» **Assignment**
For this listing, the lines between the one holding "obtain hcode | hcode := (decompStep_raisesOnly" and the one holding "src : t.src = s.src", inclusive, must be set down exactly.
===============
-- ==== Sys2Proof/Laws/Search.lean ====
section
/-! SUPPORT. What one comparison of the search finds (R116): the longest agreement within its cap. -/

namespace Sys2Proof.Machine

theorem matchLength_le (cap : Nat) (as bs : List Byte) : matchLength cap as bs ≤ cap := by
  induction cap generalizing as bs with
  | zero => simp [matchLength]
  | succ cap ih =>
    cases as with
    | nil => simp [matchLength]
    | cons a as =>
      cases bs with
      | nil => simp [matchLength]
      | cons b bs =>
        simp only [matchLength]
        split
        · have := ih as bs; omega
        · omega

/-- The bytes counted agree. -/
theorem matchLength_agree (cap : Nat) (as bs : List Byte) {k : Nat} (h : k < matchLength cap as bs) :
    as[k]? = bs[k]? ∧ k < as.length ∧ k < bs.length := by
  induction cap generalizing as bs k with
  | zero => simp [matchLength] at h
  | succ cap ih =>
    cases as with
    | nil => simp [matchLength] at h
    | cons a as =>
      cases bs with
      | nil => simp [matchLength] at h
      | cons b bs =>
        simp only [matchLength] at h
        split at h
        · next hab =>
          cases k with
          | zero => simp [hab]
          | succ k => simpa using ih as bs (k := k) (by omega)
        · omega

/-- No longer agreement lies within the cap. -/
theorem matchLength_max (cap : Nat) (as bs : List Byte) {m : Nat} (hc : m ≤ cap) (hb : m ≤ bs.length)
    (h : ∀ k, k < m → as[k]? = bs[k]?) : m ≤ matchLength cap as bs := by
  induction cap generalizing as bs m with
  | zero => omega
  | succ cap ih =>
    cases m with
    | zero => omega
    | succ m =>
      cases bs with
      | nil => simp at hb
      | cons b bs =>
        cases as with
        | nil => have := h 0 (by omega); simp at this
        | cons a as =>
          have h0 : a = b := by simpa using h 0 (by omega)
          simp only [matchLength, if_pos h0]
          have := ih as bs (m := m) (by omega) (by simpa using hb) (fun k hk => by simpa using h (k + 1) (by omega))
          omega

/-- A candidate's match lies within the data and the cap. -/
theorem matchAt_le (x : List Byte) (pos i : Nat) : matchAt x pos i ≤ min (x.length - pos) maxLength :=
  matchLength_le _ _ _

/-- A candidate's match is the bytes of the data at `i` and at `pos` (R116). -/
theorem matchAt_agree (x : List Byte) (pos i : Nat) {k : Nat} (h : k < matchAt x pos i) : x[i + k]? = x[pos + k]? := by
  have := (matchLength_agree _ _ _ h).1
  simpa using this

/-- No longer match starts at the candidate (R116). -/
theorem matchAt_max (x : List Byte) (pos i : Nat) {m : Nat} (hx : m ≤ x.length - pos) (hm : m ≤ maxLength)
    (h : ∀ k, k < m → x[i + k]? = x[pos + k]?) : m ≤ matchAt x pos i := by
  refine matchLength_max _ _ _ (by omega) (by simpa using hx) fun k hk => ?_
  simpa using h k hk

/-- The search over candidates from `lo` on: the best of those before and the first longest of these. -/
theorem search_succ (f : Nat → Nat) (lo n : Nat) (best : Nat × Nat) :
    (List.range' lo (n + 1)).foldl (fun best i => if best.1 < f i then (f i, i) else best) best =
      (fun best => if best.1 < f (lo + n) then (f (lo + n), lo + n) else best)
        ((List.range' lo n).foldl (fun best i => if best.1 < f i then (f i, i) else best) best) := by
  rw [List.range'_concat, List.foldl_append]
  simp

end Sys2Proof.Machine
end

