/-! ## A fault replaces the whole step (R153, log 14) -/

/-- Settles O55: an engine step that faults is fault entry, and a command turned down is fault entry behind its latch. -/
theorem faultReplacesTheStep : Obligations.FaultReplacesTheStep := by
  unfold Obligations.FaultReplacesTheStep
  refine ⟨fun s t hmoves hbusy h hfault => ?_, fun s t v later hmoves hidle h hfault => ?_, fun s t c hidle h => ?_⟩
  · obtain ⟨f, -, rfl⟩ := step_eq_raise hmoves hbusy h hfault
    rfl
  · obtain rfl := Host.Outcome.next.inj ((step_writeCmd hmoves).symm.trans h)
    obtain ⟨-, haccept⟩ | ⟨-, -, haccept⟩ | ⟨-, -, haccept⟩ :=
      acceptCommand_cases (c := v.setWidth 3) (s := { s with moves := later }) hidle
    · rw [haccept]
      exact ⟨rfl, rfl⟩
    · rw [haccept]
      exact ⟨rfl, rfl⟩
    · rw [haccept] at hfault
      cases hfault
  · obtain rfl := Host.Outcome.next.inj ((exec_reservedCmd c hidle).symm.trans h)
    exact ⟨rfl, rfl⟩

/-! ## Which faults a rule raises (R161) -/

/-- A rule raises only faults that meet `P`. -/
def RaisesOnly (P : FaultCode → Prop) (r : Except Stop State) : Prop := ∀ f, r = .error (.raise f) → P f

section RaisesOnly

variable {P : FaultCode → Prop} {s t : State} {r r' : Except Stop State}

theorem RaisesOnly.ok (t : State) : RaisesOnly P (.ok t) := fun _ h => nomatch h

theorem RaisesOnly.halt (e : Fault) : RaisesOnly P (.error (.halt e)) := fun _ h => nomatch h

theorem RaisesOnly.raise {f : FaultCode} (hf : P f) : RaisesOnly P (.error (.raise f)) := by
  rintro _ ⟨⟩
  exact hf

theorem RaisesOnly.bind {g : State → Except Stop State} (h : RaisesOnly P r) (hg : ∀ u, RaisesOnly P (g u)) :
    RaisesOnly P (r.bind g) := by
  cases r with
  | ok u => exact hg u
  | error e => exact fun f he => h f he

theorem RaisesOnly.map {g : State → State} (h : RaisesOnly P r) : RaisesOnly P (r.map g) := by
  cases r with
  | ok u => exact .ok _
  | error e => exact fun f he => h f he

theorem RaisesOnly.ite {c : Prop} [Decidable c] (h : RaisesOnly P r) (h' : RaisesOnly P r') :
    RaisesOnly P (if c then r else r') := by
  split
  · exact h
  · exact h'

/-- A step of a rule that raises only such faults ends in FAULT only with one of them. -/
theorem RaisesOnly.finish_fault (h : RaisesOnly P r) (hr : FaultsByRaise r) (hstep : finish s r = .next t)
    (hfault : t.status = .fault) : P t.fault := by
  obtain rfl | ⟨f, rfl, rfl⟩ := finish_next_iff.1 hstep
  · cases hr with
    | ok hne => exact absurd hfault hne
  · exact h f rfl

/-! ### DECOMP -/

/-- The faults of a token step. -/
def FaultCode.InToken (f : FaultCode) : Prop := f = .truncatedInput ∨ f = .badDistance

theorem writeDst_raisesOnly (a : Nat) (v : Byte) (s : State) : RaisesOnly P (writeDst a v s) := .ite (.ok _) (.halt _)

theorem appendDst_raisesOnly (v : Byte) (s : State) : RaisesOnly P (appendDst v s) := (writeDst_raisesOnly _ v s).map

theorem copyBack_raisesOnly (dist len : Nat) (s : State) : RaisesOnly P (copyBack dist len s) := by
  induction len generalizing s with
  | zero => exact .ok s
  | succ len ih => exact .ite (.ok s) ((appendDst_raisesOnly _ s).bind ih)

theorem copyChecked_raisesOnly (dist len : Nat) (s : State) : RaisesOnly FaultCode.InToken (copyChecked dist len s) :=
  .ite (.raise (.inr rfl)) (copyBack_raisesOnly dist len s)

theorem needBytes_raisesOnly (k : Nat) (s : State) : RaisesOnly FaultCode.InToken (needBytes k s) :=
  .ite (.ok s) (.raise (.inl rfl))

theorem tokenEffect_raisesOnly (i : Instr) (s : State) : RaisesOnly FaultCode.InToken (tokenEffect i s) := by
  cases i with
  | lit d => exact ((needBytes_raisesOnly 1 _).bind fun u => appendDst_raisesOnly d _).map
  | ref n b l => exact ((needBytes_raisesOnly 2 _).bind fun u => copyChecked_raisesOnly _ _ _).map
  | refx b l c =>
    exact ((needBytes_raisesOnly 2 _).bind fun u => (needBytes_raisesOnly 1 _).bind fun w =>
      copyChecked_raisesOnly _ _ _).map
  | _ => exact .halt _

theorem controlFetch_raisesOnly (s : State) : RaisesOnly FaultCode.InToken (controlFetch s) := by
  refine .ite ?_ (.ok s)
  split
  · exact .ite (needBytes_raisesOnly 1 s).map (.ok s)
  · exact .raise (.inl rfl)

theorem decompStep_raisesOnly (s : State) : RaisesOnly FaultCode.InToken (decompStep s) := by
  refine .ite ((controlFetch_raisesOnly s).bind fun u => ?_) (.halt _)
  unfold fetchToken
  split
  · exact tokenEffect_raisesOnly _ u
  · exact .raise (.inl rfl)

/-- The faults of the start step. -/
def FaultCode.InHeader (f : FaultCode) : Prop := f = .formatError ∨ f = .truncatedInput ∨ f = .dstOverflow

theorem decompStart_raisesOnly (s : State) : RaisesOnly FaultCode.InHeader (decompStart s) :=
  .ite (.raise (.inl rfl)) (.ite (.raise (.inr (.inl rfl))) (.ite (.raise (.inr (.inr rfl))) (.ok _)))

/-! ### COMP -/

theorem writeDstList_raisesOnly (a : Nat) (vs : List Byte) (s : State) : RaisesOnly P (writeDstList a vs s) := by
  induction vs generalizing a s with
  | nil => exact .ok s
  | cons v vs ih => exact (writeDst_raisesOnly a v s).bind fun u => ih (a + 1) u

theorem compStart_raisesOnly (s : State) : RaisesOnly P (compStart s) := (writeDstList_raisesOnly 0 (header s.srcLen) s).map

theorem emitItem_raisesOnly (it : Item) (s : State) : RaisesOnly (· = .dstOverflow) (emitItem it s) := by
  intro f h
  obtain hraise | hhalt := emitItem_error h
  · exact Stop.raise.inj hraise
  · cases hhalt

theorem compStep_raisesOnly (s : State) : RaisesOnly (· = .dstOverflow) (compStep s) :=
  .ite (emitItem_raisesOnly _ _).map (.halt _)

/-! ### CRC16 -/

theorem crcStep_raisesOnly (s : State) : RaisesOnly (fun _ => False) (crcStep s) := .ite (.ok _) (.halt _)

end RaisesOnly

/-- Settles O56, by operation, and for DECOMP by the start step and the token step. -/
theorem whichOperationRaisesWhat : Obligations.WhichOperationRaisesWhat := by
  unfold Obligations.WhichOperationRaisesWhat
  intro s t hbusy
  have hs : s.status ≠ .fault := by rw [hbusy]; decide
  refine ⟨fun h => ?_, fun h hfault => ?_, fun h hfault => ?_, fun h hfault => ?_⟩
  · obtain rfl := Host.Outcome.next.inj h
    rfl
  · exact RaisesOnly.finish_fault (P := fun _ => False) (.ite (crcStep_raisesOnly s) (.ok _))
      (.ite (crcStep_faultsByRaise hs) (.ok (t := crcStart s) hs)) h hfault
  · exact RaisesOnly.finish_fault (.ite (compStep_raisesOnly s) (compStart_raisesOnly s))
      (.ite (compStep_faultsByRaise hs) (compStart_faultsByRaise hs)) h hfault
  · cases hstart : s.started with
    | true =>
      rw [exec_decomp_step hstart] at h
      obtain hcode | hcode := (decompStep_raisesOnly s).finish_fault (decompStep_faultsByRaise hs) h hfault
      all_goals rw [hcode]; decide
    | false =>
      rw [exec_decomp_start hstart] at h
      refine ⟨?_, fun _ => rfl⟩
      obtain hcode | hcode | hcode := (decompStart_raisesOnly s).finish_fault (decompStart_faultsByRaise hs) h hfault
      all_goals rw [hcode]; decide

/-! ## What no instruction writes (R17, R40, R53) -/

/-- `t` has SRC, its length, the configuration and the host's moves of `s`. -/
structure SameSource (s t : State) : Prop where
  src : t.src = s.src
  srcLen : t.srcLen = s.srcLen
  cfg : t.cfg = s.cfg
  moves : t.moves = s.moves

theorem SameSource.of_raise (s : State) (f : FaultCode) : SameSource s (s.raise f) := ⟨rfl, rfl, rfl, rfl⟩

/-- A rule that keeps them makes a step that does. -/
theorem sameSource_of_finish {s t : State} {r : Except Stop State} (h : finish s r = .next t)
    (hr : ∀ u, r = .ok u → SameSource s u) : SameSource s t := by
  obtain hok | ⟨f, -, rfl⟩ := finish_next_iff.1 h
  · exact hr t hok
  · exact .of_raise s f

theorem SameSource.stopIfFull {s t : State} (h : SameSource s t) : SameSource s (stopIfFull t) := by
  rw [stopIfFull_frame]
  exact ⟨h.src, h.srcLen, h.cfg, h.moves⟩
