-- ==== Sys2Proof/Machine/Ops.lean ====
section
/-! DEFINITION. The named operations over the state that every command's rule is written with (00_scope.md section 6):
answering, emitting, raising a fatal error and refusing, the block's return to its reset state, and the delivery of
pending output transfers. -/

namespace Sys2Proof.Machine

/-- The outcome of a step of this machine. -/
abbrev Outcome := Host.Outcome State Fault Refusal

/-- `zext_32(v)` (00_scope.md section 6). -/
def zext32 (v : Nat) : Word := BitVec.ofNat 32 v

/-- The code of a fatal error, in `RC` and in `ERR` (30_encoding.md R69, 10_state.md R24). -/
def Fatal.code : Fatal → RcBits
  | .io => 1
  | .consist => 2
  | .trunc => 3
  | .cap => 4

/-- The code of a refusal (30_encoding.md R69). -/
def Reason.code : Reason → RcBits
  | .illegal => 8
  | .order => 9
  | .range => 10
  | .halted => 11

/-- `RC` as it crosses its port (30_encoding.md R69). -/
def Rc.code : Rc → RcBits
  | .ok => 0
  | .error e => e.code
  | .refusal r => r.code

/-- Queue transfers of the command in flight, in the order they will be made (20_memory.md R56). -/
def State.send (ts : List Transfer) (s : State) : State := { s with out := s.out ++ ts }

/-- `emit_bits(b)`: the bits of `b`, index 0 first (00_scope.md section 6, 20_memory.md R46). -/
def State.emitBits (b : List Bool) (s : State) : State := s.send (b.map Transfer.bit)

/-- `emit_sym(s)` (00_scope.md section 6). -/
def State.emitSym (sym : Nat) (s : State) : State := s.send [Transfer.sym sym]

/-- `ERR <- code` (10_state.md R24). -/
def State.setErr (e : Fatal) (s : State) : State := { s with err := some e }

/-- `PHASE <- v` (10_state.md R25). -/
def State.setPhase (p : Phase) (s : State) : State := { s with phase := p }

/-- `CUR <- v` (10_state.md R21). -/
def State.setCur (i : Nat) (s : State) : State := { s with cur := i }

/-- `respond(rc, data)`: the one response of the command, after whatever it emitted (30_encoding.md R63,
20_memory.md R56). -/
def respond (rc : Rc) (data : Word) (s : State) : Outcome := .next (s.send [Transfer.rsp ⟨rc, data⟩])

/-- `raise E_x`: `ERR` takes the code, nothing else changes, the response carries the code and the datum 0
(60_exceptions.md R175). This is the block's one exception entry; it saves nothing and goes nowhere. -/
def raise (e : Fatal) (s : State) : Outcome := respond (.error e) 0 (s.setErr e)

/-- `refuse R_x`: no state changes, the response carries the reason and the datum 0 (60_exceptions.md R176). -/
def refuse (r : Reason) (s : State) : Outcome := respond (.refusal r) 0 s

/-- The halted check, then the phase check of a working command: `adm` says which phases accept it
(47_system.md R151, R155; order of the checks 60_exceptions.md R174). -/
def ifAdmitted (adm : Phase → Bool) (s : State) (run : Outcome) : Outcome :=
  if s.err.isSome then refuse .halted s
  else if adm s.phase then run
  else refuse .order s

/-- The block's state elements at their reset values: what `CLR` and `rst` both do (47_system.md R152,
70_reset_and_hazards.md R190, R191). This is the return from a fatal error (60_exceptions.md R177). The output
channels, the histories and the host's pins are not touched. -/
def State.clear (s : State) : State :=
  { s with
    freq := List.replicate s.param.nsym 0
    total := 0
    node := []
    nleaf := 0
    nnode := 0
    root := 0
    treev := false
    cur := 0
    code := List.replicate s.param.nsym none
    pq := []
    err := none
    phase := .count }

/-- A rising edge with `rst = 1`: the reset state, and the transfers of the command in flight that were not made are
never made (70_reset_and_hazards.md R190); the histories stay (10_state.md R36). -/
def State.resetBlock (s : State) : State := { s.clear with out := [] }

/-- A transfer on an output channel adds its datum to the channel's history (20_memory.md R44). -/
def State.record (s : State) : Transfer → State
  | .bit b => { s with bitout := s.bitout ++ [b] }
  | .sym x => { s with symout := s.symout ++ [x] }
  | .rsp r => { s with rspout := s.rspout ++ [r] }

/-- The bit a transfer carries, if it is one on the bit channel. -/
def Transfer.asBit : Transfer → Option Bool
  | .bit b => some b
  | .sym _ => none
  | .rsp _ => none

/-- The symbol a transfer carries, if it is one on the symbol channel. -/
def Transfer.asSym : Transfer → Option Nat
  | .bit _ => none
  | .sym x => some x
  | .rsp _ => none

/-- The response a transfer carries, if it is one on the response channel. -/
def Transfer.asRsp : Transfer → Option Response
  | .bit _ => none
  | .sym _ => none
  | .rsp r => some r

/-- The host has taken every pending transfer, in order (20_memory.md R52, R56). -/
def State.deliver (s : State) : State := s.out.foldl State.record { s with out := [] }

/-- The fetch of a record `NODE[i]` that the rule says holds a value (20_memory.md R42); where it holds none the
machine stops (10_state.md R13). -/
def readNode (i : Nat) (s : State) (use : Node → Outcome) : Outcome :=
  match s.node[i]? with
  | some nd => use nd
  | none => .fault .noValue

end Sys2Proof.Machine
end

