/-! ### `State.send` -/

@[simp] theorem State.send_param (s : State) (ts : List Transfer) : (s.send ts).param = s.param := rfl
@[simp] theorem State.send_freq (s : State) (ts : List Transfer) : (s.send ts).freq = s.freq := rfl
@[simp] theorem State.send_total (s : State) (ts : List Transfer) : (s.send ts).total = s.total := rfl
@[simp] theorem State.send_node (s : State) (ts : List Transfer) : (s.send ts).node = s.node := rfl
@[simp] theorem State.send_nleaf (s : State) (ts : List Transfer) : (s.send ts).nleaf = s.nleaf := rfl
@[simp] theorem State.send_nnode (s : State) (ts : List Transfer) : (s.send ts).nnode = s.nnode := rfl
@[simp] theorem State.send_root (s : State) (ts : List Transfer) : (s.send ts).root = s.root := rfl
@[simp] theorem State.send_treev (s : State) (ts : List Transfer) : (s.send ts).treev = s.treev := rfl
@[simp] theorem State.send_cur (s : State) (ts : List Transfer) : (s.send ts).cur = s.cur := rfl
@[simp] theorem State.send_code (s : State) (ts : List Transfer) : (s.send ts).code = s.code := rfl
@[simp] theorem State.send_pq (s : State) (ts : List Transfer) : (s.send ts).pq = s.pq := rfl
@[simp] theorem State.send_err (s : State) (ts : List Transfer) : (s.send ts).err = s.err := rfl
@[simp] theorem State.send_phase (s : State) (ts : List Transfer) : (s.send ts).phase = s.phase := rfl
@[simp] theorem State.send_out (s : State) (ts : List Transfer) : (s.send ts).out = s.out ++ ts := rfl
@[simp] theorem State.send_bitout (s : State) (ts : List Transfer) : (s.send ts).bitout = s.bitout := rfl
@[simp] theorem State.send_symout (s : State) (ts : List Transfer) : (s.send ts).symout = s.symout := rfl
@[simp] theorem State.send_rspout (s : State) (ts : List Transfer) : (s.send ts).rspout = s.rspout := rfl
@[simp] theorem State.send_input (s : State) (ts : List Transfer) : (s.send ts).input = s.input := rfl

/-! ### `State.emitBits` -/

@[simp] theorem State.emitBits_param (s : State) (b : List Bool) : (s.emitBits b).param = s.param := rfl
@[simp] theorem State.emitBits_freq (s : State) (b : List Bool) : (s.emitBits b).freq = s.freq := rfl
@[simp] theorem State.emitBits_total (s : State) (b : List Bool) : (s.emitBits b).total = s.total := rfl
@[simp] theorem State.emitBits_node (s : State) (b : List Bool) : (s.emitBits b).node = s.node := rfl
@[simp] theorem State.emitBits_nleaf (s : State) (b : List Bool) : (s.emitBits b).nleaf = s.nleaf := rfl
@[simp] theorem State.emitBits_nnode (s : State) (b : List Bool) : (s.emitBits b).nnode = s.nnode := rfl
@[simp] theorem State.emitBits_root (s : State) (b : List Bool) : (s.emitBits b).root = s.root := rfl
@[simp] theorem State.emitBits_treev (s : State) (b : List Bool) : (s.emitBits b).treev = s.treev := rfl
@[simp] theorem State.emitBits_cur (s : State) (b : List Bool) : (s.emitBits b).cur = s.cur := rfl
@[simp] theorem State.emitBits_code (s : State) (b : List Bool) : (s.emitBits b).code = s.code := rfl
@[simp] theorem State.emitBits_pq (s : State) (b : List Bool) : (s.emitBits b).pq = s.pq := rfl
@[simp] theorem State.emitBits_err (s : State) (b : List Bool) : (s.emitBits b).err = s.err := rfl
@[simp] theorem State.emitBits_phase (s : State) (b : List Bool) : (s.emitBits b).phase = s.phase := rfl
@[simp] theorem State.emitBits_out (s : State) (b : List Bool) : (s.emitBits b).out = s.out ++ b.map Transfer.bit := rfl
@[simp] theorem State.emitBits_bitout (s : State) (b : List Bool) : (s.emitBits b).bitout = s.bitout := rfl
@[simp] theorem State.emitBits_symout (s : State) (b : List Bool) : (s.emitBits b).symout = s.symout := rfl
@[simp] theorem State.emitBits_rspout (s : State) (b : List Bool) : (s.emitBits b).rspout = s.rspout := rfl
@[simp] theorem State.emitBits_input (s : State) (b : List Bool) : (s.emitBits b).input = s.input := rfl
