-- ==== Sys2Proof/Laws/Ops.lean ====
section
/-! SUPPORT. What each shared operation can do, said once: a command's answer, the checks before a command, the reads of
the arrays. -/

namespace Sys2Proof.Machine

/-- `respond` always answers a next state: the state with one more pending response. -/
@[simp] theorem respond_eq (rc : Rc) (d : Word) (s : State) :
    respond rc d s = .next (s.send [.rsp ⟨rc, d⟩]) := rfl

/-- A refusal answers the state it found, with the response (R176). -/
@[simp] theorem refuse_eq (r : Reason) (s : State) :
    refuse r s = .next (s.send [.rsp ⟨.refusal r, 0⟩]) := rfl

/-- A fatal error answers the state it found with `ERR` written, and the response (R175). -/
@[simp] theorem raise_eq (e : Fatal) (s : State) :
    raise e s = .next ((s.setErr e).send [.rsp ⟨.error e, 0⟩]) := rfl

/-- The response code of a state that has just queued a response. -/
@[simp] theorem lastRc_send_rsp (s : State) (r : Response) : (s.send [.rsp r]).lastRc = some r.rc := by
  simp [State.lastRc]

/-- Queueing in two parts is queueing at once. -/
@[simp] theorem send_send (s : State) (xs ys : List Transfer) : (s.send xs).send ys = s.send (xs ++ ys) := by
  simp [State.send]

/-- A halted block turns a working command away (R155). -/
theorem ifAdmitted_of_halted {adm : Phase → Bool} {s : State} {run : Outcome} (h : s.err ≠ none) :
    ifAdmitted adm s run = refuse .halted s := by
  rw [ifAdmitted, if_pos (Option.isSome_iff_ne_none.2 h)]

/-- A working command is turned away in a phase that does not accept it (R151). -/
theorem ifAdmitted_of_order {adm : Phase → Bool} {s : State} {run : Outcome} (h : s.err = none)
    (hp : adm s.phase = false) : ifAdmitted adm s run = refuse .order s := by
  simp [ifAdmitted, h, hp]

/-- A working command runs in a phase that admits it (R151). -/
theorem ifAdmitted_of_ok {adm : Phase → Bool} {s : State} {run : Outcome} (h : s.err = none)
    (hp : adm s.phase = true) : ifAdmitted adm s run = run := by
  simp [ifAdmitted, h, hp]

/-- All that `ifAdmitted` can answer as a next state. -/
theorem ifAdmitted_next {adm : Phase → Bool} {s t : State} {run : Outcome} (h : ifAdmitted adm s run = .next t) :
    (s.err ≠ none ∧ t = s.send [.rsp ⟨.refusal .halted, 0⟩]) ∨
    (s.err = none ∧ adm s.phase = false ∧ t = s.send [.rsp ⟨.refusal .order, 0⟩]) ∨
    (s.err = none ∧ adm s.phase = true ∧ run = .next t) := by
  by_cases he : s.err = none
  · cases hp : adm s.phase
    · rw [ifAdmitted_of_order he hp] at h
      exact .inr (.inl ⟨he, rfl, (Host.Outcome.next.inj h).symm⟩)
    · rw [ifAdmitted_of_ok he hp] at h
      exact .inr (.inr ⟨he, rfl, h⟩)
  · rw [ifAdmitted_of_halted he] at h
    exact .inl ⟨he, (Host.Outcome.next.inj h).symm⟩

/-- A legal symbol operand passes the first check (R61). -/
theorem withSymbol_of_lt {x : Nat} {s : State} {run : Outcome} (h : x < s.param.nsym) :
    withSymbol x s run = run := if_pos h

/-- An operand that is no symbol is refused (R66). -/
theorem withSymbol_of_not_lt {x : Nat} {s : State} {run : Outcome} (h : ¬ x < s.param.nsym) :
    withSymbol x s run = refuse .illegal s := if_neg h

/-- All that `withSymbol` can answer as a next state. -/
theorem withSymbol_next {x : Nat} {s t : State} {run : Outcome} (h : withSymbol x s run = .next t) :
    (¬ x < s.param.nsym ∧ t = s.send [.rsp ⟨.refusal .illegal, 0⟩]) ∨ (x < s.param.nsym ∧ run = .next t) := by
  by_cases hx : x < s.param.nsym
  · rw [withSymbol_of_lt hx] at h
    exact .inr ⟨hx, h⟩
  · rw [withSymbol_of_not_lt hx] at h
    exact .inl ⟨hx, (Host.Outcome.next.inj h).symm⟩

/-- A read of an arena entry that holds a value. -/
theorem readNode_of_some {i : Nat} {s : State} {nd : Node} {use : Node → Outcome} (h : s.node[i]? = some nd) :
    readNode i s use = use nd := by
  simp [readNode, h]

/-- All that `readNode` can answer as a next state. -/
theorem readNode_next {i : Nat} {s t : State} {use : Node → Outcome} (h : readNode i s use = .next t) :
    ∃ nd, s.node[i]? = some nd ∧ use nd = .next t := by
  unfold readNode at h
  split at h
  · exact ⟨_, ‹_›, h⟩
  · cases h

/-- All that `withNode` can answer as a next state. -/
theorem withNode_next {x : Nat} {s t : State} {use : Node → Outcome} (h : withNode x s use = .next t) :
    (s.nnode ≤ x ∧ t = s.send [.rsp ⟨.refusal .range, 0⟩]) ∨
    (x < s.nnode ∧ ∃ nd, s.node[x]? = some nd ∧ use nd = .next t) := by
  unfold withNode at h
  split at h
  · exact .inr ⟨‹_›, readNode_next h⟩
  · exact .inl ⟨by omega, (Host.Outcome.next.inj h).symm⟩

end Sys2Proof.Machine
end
===============
» **Answer section**
      obtain hcode | hcode := (decompStep_raisesOnly s).finish_fault (decompStep_faultsByRaise hs) h hfault
      all_goals rw [hcode]; decide
    | false =>
      rw [exec_decomp_start hstart] at h
      refine ⟨?_, fun _ => rfl⟩
      obtain hcode | hcode | hcode := (decompStart_raisesOnly s).finish_fault (decompStart_faultsByRaise hs) h hfault
      all_goals rw [hcode]; decide

/-! ## What no instruction writes (R17, R40, R53) -/

/-- `t` has SRC, its length, the configuration and the host's moves of `s`. -/
structure SameSource (s t : State) : Prop where
  src : t.src = s.src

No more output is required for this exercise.